5) Temples (late night) – These youngsters have a world of potential. They’re already big across the pond, if they gain traction in the US, look out.

Honorable Mention: Family & Friends

Warpaint

Best Food:

Roti Rolls Food Truck – Hands down the best food truck in the court – and that’s saying something considering all the delicious options that were out there – these Charleston-based food specialists dished out some incredible eats. The smoked chicken and kimchi rice bowl was to die for and had me going back each day. And that’s not even what the truck is known for.

Best Stage:

Ponce de Leon – If you couldn’t already tell we loved it, here’s more kudos for Ponce. This stage hosted the most diverse and up-and-coming acts on the bill, ranging from Fantastic Negrito to Pond and everything in between. The abundant shade and amphitheater seating didn’t hurt, either.

Best T-Shirt:  

100% chance of rain – This is actually a Shaky Knees shirt, which makes it even better. Although in actuality it didn’t rain much, that’s always the running joke this weekend in Atlanta (and in general at springtime festivals in the South).

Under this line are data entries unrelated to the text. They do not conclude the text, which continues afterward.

/-- An Ethernet port's light and lanes (15 R375). -/
structure EthPort where
  link : Bool
  lanes : Nat
  mac : Nat
  deriving DecidableEq, Repr

def EthPort.blank : EthPort := ⟨false, 0, 0⟩

/-! ### Recorder and replay (19) -/

/-- The Tolcon ring's header words (19 R488); the records themselves lie in LPDDR5X. -/
structure Trec where
  head : Nat
  tail : Nat
  headSeq : Nat
  tailSeq : Nat
  drainSeq : Nat
  drainOff : Nat
  wraps : Nat
  startSeq : Option Nat
  lost : Bool
  wrapSent : Bool
  deriving DecidableEq, Repr

/-- A record read back from a recording (19 R489). -/
structure RecIn where
  kind : Nat
  flags : Nat
  seq : Nat
  tick : Nat
  subject : Nat
  body : List Byte
  deriving DecidableEq, Repr

/-- REPLAY mode (19 R494 to R498): `applied` is the SEQ of the record applied last, `stopped` the domains that stand still
until their recorded RESTART. -/
structure Replay where
  active : Bool
  session : Nat
  queue : List RecIn
  lastSeq : Option Nat
  bytes : Nat
  diverged : Bool
  stopped : List Nat
  applied : Nat
  deriving DecidableEq, Repr

/-! ### Chip links and the twin (16) -/

/-- Link states (16 R403). -/
inductive LState where
  | off | seek | align | exchange | up | down | loopback
  deriving DecidableEq, Repr

/-- A flit, as its fields (16 R397). -/
structure Flit where
  dst : Nat
  src : Nat
  typ : Nat
  flags : Nat
  hops : Nat
  seq : Nat
  ack : Nat
  msgId : Nat
  payload : List Byte
  deriving DecidableEq, Repr

/-- A message whose flits are arriving (16 R411). -/
structure LAsm where
  src : Nat
  msgId : Nat
  cls : Nat
  data : List Byte
  deriving DecidableEq, Repr

/-- A flit that waits for a flit boundary: where it came from (64: the device itself) and the flit (16 R410). -/
structure LQueued where
  source : Nat
  flit : Flit
  deriving DecidableEq, Repr

/-- A chip link (16 R399 to R411). In ns of uptime: `since`, when it entered its state or last toggled CROSSED; `ackAt`, when ACK last
advanced, flits became outstanding or were resent; `trainAt`, when it sent its last TRAIN flit (R401, R403, R404). -/
structure Link where
  state : LState
  crossed : Bool
  inverted : Bool
  peerId : Nat
  peerLink : Nat
  seen : Bool
  txSeq : Nat
  unacked : List Flit
  rxNext : Nat
  nakSent : Bool
  nakOwed : Bool
  resends : Nat
  queue : List LQueued
  lastSrc : List Nat
  busySrc : List (Nat × Nat)
  sent : Nat
  retries : Retries
  since : Nat
  ackAt : Nat
  trainAt : Option Nat
  train : List Byte
  asm : List LAsm
  pinned : List (Nat × Nat × Nat)
  deriving DecidableEq, Repr

def Link.reset : Link :=
  { state := .off, crossed := false, inverted := false, peerId := 0, peerLink := 0, seen := false, txSeq := 0,
    unacked := [], rxNext := 0, nakSent := false, nakOwed := false, resends := 0, queue := [], lastSrc := [],
    busySrc := [], sent := 0, retries := Retries.zero, since := 0, ackAt := 0, trainAt := none, train := [], asm := [], pinned := [] }

/-- A pack captured and not delivered (03 R100), or sent to a device and not answered (16 R412). -/
structure Xfer where
  idx : Nat
  handle : Nat
  toDevice : Bool
  srcTick : Nat
  dest : Nat
  tag : Nat
  session : Nat
  move : Bool
  pack : List Byte
  msg : Option Nat
  sentAt : Nat
  delivered : Bool
  answers : Nat
  deriving DecidableEq, Repr

/-- Twin states (16 LINK_TWIN_STAT). -/
inductive TwState where
  | none | attaching | attached | lost | taking | alone | detached | refused
  deriving DecidableEq, Repr

/-- The twin (16 R414 to R425). On the primary `capture` holds the streams whose checkpoint capture waits, each with its
frame tick, `captured` how many packs were sent, `ckptRow` is 1 after a frame tick with a capture, and `inTime` counts
checkpoints in a row that were not late. On the standby `packs` is the checkpoint that arrives and `complete` the one of
`fc`, by handle; `wr` is the write position in the receiving half. -/
structure Twin where
  state : TwState
  refuse : Nat
  stretched : Bool
  changed : Bool
  fc : Nat
  half : Bool
  packs : List (Nat × List Byte)
  complete : List (Nat × List Byte)
  inputs : List RecIn
  fwdWait : List (Nat × Nat × Dgram)
  wr : Nat
  abandoned : Bool
  capture : List (Nat × Nat)
  captured : Nat
  ckptF : Nat
  ckptOpen : Bool
  ckptEnd : Option (Nat × Nat)
  ckptRow : Nat
  inTime : Nat
  hbSent : List (Nat × Nat)
  hbAcked : List (Nat × Nat)
  hbMissed : Nat
  lastHb : List (Nat × Nat)
  detach : Bool
  deriving DecidableEq, Repr

/-! ### Start, images and configuration (17) -/

/-- The causes of a device-wide reset (17 R450). -/
inductive Cause where
  | por | pin | mgmt | wdog | twin
  deriving DecidableEq, Repr

/-- An image upload in progress (17 R436). -/
structure Upload where
  session : Nat
  kind : Nat
  total : Nat
  data : List Byte
  deriving DecidableEq, Repr

/-- One configuration record (17 R440, R441). -/
structure CfgRec where
  tag : Nat
  val : List Byte
  deriving DecidableEq, Repr

/-- An area of LPDDR5X (17 R441): base and size in bytes. -/
structure Area where
  base : Nat
  size : Nat
  deriving DecidableEq, Repr

/-- The stage and what surrounds it (17 R426 to R439, 21). `runFw` and `runCfg` are the images that run. -/
structure Dev where
  stage : Nat
  hold : Nat
  holdStep : Nat
  starting : Bool
  cause : Cause
  ringKept : Bool
  oldRing : Option Area
  startMs : Nat
  rstLow : Bool
  supplies : Bool
  pwrGood : Bool
  trip : Bool
  wdogArmed : Bool
  upd : Nat
  upload : Option Upload
  program : Option (PendMsg × Upload)
  mgmtReset : Option Nat
  fetchAt : Nat
  bootPorts : List (Nat × PortFrame)
  selftest : Nat
  wclkShort : Bool
  mclk : Option Nat
  runFw : List Byte
  runCfg : List Byte
  deriving DecidableEq, Repr

/-- A committed Pitch roll or a commit that waits (17 R446 to R448). -/
structure Commit where
  recs : List (Nat × CfgRec)
  epoch : Nat
  since : Nat
  deriving DecidableEq, Repr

Justin Helton (left) of Status Serigraph, Shaky Knees Festival Creator Tim Sweetwood, Photographer Danny Clinch (second from right) • photo by Nathan Johnson

Knoxville – East Tennessee was very well represented at Shaky Knees. In attendance were Justin Helton and Nathan Johnson from Status Serigraph, who designed the official poster for Shaky Knees. Garret Thompson from Dogwood Arts and Kent Oglesby from Knoxville Music Warehouse were also present.  It was great to see so many familiar faces from our local music industry in the A. Hopefully next year, we’ll see even more.